Required action: Only one stretch of the listing below is wanted. Begin at the line that has "-- One theorem", stop after the line that has "in place. -/", and repeat every line in between exactly.

------ Extracted information ------

-- ==== Sys2Proof/Tests/Slice0.lean ====
section
/-! SUPPORT. Tests of the model on small states: the checks of WellFormed, the check values of the CRCs, the spec's worked figures, one
step of some commands, and for every statement with hypotheses states and operands that meet them. -/

namespace Sys2Proof.Tests

-- One theorem after another: many kernel evaluations at once would each hold a thread.
set_option Elab.async false

open Sys2Proof.Machine

/-! ## States -/

/-- The state with a request in the processor and the receiver open. -/
def ask (r : Request) (s : State) : State := { s with host := { s.host with processor := .busy 7 r, rxOpen := true } }

/-- After reset, with a request in the processor. -/
def asked (r : Request) : State := ask r State.reset

/-- A lane that runs, in a phase. -/
def laneIn (st : LaneState) (p : Phase) : Lane :=
  { Lane.off false with state := st, phase := p, efficiency := 800, roundStart := 0 }

/-- The state with a lane's record put in place. -/
def withLane (i : LaneIx) (l : Lane) (s : State) : State := { s with lanes := s.lanes.set i l }

/-- An object of one block. -/
def object (k : ObjKind) (g size block : Nat) (st : ObjState) (refs : Nat) : ContentObject :=
  ⟨k, g, size, 0, if st = .loading then 0 else size, [block], none, none, st, refs, none⟩

/-- A validator attached to a vehicle, with a work list and a BLOCK lag. -/
def validator (serial position : Nat) (vehicle : Option Nat) (work : List Nat) (lag : Nat) : Validator :=
  ⟨serial, vehicle, position, none, some 40, work, lag, .full, 1, some 5, .nonneg, StickyFlags.clear, none, 100⟩

/-- A binding of slot 0. -/
def bound (st : SlotState) (step : SlotStep) : Binding :=
  ⟨st, step, 0, 9001, 0, 3, 2, 256, 4, true, 1, 0, 0, 3, none, 5000, false⟩

/-- A yard: a published image, base and delta with a staged delta and a LOADING image; three vehicles, of which 318 is PRESENT, 77 ASLEEP
and 500 EXPECTED, all on lane 3, which runs; two validators of 318; slot 0 bound to the first. -/
def yard : State :=
  { withLane 3 (laneIn .active .service) State.reset with
    pool := (List.range 4096).drop 5
    objects := [(0, object .fareImage 5 1000 0 .published 0), (1, object .base 40 700 1 .published 0),
      (2, object .delta 41 1000 2 .published 1), (3, object .delta 42 900 3 .staged 0), (4, object .fareImage 6 1000 4 .loading 0)]
    fare := some ⟨5, 0⟩
    block := some ⟨40, 41, 1, [2]⟩
    vehicles := [(0, ⟨318, 3, .present, some 3000, [0, 1], 100, 0, 1⟩), (1, ⟨77, 3, .asleep, none, [], 90, 2, 0⟩),
      (2, ⟨500, 3, .expected, some 2000, [], 80, 0, 0⟩)]
    validators := [(0, { validator 9001 1 (some 0) [2, 0] 1 with boundSlot := some 0 }), (1, validator 9002 2 (some 0) [2, 0] 1)]
    clock := ⟨1000, false, 2000000⟩
    slots := (State.reset.slots).set 0 ⟨some (bound .send (.seg 0)), .none, false⟩
    host := { State.reset.host with queue := [], rxOpen := true } }

/-- The yard with a request in the processor. -/
def yardAsked (r : Request) : State := ask r yard

/-- The yard with the binding of slot 0 replaced. -/
def yardSlot (b : Binding) : State := { yard with slots := yard.slots.set 0 ⟨some b, .none, false⟩ }

/-- A running scan of the yard at a cursor. -/
def scanRun (cursor : Nat) : ScanRun :=
  ⟨1000, false, 2, (Vector.replicate 6 none).set 3 (some ⟨24, 256, 60, 120, .both, 800⟩), cursor, [], 0, 0⟩

/-- The yard with a scan RUNNING. -/
def yardScan (cursor : Nat) : State := { yard with scanner := { yard.scanner with run := some (scanRun cursor) } }

/-- The yard with its two validators ranked and a dispatch walk due. -/
def yardRanked : State :=
  { yard with
    scanner := { yard.scanner with ranked := [⟨0, 9001, 3, 1, 5, .full⟩, ⟨1, 9002, 3, 1, 5, .full⟩] }
    policy := { yard.policy with relayDepth := 2 }
    dispatchDue := true }

/-- The state with every report queued, whatever its level. -/
def loud (s : State) : State := { s with policy := { s.policy with reportThreshold := 0 } }

/-- The reports in the queue, in their order. -/
def queued (s : State) : List ReportBody := s.host.queue.map Report.body

/-- The report of an end of the yard's slot. -/
def yardEnded (o : Nat) (k : ObjKind) (g : Nat) (c : EndCond) : ReportBody :=
  .transferEnded ⟨0, 0, 9001, 318, 3, o, k, g, c, false, 3, 0⟩

/-- A host frame after its start byte, with its CRC-16. -/
def hostBytes (kind : Nat) (tag : Byte) (body : List Byte) : List Byte := (hostFrame kind tag body).drop 1

/-- A relay's frame with its CRC-16. -/
def relayBytes (kind lane vehicle position : Nat) (seqBit : Bool) (body : List Byte) : List Byte :=
  let covered := leBytes 1 kind ++ leBytes 1 lane ++ leBytes 2 vehicle ++ leBytes 1 position ++ boolByte seqBit ++
    leBytes 2 body.length ++ body
  0x5C :: covered ++ leBytes 2 (crc16 covered).toNat

/-- A transaction of slot 0 in flight on lane 3. -/
def inFlight (o : Owner) : Transaction := ⟨o, .fetchSegment, 318, 1, true, 11, 100, 3000, 43000, 49000⟩

/-- The yard with a transaction in flight on lane 3. -/
def yardFlight (o : Owner) : State := withLane 3 { laneIn .active .service with transaction := some (inFlight o) } yard

/-- The next state that a command answers with. -/
def after (c : Instr) (s : State) : Option State :=
  match exec c s with
  | .next t => some t
  | .fault _ => none
  | .refused _ => none

/-- A command that has a next state here answers with it. -/
theorem exec_of_after (c : Instr) (s t : State) (h : after c s = some t) : exec c s = .next t := by
  unfold after at h
  cases he : exec c s <;> simp_all

/-- What look finds is among the numbers in use. -/
theorem key_of_look {α : Type} (t : Table α) (k : Nat) (a : α) (h : look t k = some a) : k ∈ keys t := by
  induction t with
  | nil => simp [look] at h
  | cons p t ih =>
    obtain ⟨i, b⟩ := p
    by_cases hk : i = k
    · simp [keys, hk]
    · simp only [look, hk, if_false] at h
      simp only [keys, List.map_cons, List.mem_cons]
      exact Or.inr (ih h)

------

Result for this exercise:
-- One theorem after another: many kernel evaluations at once would each hold a thread.
set_option Elab.async false

open Sys2Proof.Machine

/-! ## States -/

/-- The state with a request in the processor and the receiver open. -/
def ask (r : Request) (s : State) : State := { s with host := { s.host with processor := .busy 7 r, rxOpen := true } }

/-- After reset, with a request in the processor. -/
def asked (r : Request) : State := ask r State.reset

/-- A lane that runs, in a phase. -/
def laneIn (st : LaneState) (p : Phase) : Lane :=
  { Lane.off false with state := st, phase := p, efficiency := 800, roundStart := 0 }

/-- The state with a lane's record put in place. -/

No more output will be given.